Certain choices show up on nearly all lists: the various settings of Romeo and Juliet (Prokofiev, Tchaikovsky, Gounod), Puccini’s La Boheme (entire second half of Act 1 but especially “Che Gelida Manina” and “O Suave Fanciulla”), Wagner’s Siegfried Idyll, Tristan und Isolde or Die Walkure (Act 1, all of it), any number of opera arias and art songs, programmatic instrumental pieces by Liszt, Strauss, Schumann…

In just one of many La Scena Musicale has six musical valentines you can email to your loved one. Visit their website to hear the six musical selections, which are:

  • Wagner: Tristan und Isolde (Prelude)
    Wilhelm Furtwängler conducting the Philharmonia Orchestra
  • Saint-Saëns: Mon coeur s’ouvre à ta voix (Samson et Dalila)
    Rita Gorr, mezzo-soprano, with Jon Vickers, tenor and Georges Prêtre conducting the 
    Orchestre du Théatre de l’Opéra de Paris
  • Duparc: L’invitation au voyage
    Gérard Souzay, baritone with Dalton Baldwin, piano
  • Puccini: Che gelida manina (La Bohème)
    Jussi Bjõrling, tenor with Sir Thomas Beecham conducting the RCA Victor Symphony
  • Richard Strauss: Morgen
    Jussi Björling, tenor with Harry Ebert, piano
  • Berlioz: Le spectre de la rose, (Les nuits d’été)
    Linda Maguire, mezzo-soprano

These are very a short lists of only the most obvious selections — and they’re obvious because they’re among the best musical depictions or specifically romantic stories. Interestingly, the six musical valentine choices were chosen by web poll from a larger list that DID include purely instrumental selections. (http://www.scena.org/quiz/valentinequiz.asp) It’s not surprising that opera and song just seem more romantic.

Still, I think we can come up with many, many romantic choices from purely instrumental works without romantic programs (i.e. without cheating)? A search of blogs, news items, and concert event calendars shows that even in this narrower vein, the choices are vast. One short list I like is by The Harvard Independent’s Alana Mendelssohn (no relation, presumably) suggests

  • Beethoven’s Cavatina from his String Quartet in B-flat major (Op. 130)
  • the Adagios from his Harp Quartet (Op. 74 No. 10), and his Fifth Piano Concerto
  • the second movement of Brahms’ First Symphony
  • the Adagio from Brahms’ Violin Sonata No. 1 in G major
  • the Adante Cantabile from Schumann’s Piano Quartet Op. 47

Here are some of my favorite romantic, purely instrumental choices. It can’t help but be a little cello-centric.

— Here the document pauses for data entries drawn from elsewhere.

/-! ### `complete` changes slots, records only -/

theorem complete_only (k st det res : Nat) (f : Option FrameNo) (s : State) :
    Keeps (fun p => p == .slots || p == .records) s (complete k st det res f s) := by
  apply complete_keeps <;> first | rfl | exact Keeps.refl _ _

@[simp] theorem complete_pending (k st det res : Nat) (f : Option FrameNo) (s : State) :
    (complete k st det res f s).pending = s.pending := (complete_only _ _ _ _ _ _).pending
@[simp] theorem complete_fuse (k st det res : Nat) (f : Option FrameNo) (s : State) :
    (complete k st det res f s).fuse = s.fuse := (complete_only _ _ _ _ _ _).fuse
@[simp] theorem complete_wall (k st det res : Nat) (f : Option FrameNo) (s : State) :
    (complete k st det res f s).wall = s.wall := (complete_only _ _ _ _ _ _).wall
@[simp] theorem complete_uptime (k st det res : Nat) (f : Option FrameNo) (s : State) :
    (complete k st det res f s).uptime = s.uptime := (complete_only _ _ _ _ _ _).uptime rfl
@[simp] theorem complete_free (k st det res : Nat) (f : Option FrameNo) (s : State) :
    (complete k st det res f s).free = s.free := (complete_only _ _ _ _ _ _).free rfl
@[simp] theorem complete_out (k st det res : Nat) (f : Option FrameNo) (s : State) :
    (complete k st det res f s).out = s.out := (complete_only _ _ _ _ _ _).out rfl
@[simp] theorem complete_top (k st det res : Nat) (f : Option FrameNo) (s : State) :
    (complete k st det res f s).top = s.top := (complete_only _ _ _ _ _ _).top_eq rfl rfl rfl rfl
@[simp] theorem complete_cmd_rings (k st det res : Nat) (f : Option FrameNo) (s : State) :
    (complete k st det res f s).cmd.rings = s.cmd.rings := ((complete_only _ _ _ _ _ _).rings rfl).1
@[simp] theorem complete_cmd_rrNext (k st det res : Nat) (f : Option FrameNo) (s : State) :
    (complete k st det res f s).cmd.rrNext = s.cmd.rrNext := ((complete_only _ _ _ _ _ _).rings rfl).2.1
@[simp] theorem complete_cmd_nextId (k st det res : Nat) (f : Option FrameNo) (s : State) :
    (complete k st det res f s).cmd.nextId = s.cmd.nextId := ((complete_only _ _ _ _ _ _).rings rfl).2.2
@[simp] theorem complete_cmd_evt (k st det res : Nat) (f : Option FrameNo) (s : State) :
    (complete k st det res f s).cmd.evt = s.cmd.evt := ((complete_only _ _ _ _ _ _).events rfl).1
@[simp] theorem complete_cmd_backlog (k st det res : Nat) (f : Option FrameNo) (s : State) :
    (complete k st det res f s).cmd.backlog = s.cmd.backlog := ((complete_only _ _ _ _ _ _).events rfl).2.1
@[simp] theorem complete_cmd_evtSeq (k st det res : Nat) (f : Option FrameNo) (s : State) :
    (complete k st det res f s).cmd.evtSeq = s.cmd.evtSeq := ((complete_only _ _ _ _ _ _).events rfl).2.2.1
@[simp] theorem complete_cmd_lostAll (k st det res : Nat) (f : Option FrameNo) (s : State) :
    (complete k st det res f s).cmd.lostAll = s.cmd.lostAll := ((complete_only _ _ _ _ _ _).events rfl).2.2.2.1
@[simp] theorem complete_cmd_lostFrame (k st det res : Nat) (f : Option FrameNo) (s : State) :
    (complete k st det res f s).cmd.lostFrame = s.cmd.lostFrame := ((complete_only _ _ _ _ _ _).events rfl).2.2.2.2
@[simp] theorem complete_cmd_masked (k st det res : Nat) (f : Option FrameNo) (s : State) :
    (complete k st det res f s).cmd.masked = s.cmd.masked := (complete_only _ _ _ _ _ _).masked rfl
@[simp] theorem complete_cmd_bufs (k st det res : Nat) (f : Option FrameNo) (s : State) :
    (complete k st det res f s).cmd.bufs = s.cmd.bufs := (complete_only _ _ _ _ _ _).bufs rfl
@[simp] theorem complete_cmd_pulls (k st det res : Nat) (f : Option FrameNo) (s : State) :
    (complete k st det res f s).cmd.pulls = s.cmd.pulls := (complete_only _ _ _ _ _ _).pulls rfl
@[simp] theorem complete_cmd_hostBase (k st det res : Nat) (f : Option FrameNo) (s : State) :
    (complete k st det res f s).cmd.hostBase = s.cmd.hostBase := ((complete_only _ _ _ _ _ _).area rfl).1
@[simp] theorem complete_cmd_hostSize (k st det res : Nat) (f : Option FrameNo) (s : State) :
    (complete k st det res f s).cmd.hostSize = s.cmd.hostSize := ((complete_only _ _ _ _ _ _).area rfl).2
@[simp] theorem complete_cmd_winDrop (k st det res : Nat) (f : Option FrameNo) (s : State) :
    (complete k st det res f s).cmd.winDrop = s.cmd.winDrop := (complete_only _ _ _ _ _ _).winDrop rfl
@[simp] theorem complete_pcie (k st det res : Nat) (f : Option FrameNo) (s : State) :
    (complete k st det res f s).pcie = s.pcie := (complete_only _ _ _ _ _ _).pcie_eq rfl rfl rfl rfl rfl rfl
@[simp] theorem complete_lcs (k st det res : Nat) (f : Option FrameNo) (s : State) :
    (complete k st det res f s).lcs = s.lcs := (complete_only _ _ _ _ _ _).lcs rfl
@[simp] theorem complete_dram (k st det res : Nat) (f : Option FrameNo) (s : State) :
    (complete k st det res f s).dram = s.dram := (complete_only _ _ _ _ _ _).dram rfl
@[simp] theorem complete_poison (k st det res : Nat) (f : Option FrameNo) (s : State) :
    (complete k st det res f s).poison = s.poison := (complete_only _ _ _ _ _ _).poison rfl
@[simp] theorem complete_hostMem (k st det res : Nat) (f : Option FrameNo) (s : State) :
    (complete k st det res f s).hostMem = s.hostMem := (complete_only _ _ _ _ _ _).hostMem rfl
@[simp] theorem complete_time (k st det res : Nat) (f : Option FrameNo) (s : State) :
    (complete k st det res f s).time = s.time := (complete_only _ _ _ _ _ _).time rfl
@[simp] theorem complete_web (k st det res : Nat) (f : Option FrameNo) (s : State) :
    (complete k st det res f s).web = s.web := (complete_only _ _ _ _ _ _).web rfl
@[simp] theorem complete_axis (k st det res : Nat) (f : Option FrameNo) (s : State) :
    (complete k st det res f s).axis = s.axis := (complete_only _ _ _ _ _ _).axis rfl
@[simp] theorem complete_frames (k st det res : Nat) (f : Option FrameNo) (s : State) :
    (complete k st det res f s).frames = s.frames := (complete_only _ _ _ _ _ _).frames rfl
@[simp] theorem complete_prn (k st det res : Nat) (f : Option FrameNo) (s : State) :
    (complete k st det res f s).prn = s.prn := (complete_only _ _ _ _ _ _).prn rfl
@[simp] theorem complete_fire (k st det res : Nat) (f : Option FrameNo) (s : State) :
    (complete k st det res f s).fire = s.fire := (complete_only _ _ _ _ _ _).fire rfl
@[simp] theorem complete_rein (k st det res : Nat) (f : Option FrameNo) (s : State) :
    (complete k st det res f s).rein = s.rein := (complete_only _ _ _ _ _ _).rein rfl
@[simp] theorem complete_chain (k st det res : Nat) (f : Option FrameNo) (s : State) :
    (complete k st det res f s).chain = s.chain := (complete_only _ _ _ _ _ _).chain rfl
@[simp] theorem complete_tan (k st det res : Nat) (f : Option FrameNo) (s : State) :
    (complete k st det res f s).tan = s.tan := (complete_only _ _ _ _ _ _).tan rfl
@[simp] theorem complete_thm (k st det res : Nat) (f : Option FrameNo) (s : State) :
    (complete k st det res f s).thm = s.thm := (complete_only _ _ _ _ _ _).thm rfl
@[simp] theorem complete_cal (k st det res : Nat) (f : Option FrameNo) (s : State) :
    (complete k st det res f s).cal = s.cal := (complete_only _ _ _ _ _ _).cal rfl
@[simp] theorem complete_scan (k st det res : Nat) (f : Option FrameNo) (s : State) :
    (complete k st det res f s).scan = s.scan := (complete_only _ _ _ _ _ _).scan rfl
@[simp] theorem complete_cam (k st det res : Nat) (f : Option FrameNo) (s : State) :
    (complete k st det res f s).cam = s.cam := (complete_only _ _ _ _ _ _).cam rfl
@[simp] theorem complete_mem (k st det res : Nat) (f : Option FrameNo) (s : State) :
    (complete k st det res f s).mem = s.mem := (complete_only _ _ _ _ _ _).mem rfl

  1. Bach, Oboe & Violin Concerto, BWV 1059R, Siciliano
  2. Borodin, “Nocturne” (from String Quartet No. 2)
  3. Chopin, impossible to choose one piano piece, but I can vouch for the Polonaise Brilliante for Cello and Piano
  4. Elgar, Cello Concerto, Adagio Moderato
  5. Franck, Violin Sonata in A Minor
  6. Grenados, anything played by himself on a piano roll.
  7. Grieg, Holberg Suite, Op. 40, Sarabande
  8. Mahler, Fourth Symphony, Adagio
  9. Mendelssohn, Frühlingslied  from Lieder ohne Wörte No.30 in A, Op.62 No.6
  10. Mozart, Flute Quartet No. 1, K.285, Slow movement
  11. Rachmaninoff, Second Piano Concerto and Vocalise (yep, I’m counting that as instrumental)
  12. Schumann, Fantasiestucke for Cello and Piano, or the Piano or Cello Concertos

After you send your Tristan valentine and it does the trick, how should you set the ambience if you don’t have any of these selections on your music system? The answer is on your desktop.

In the tradition of the WPIX Yule Log, play this YouTube video (from wintermood) of Beethoven’s Moonlight Sonata, with a file of moon photography.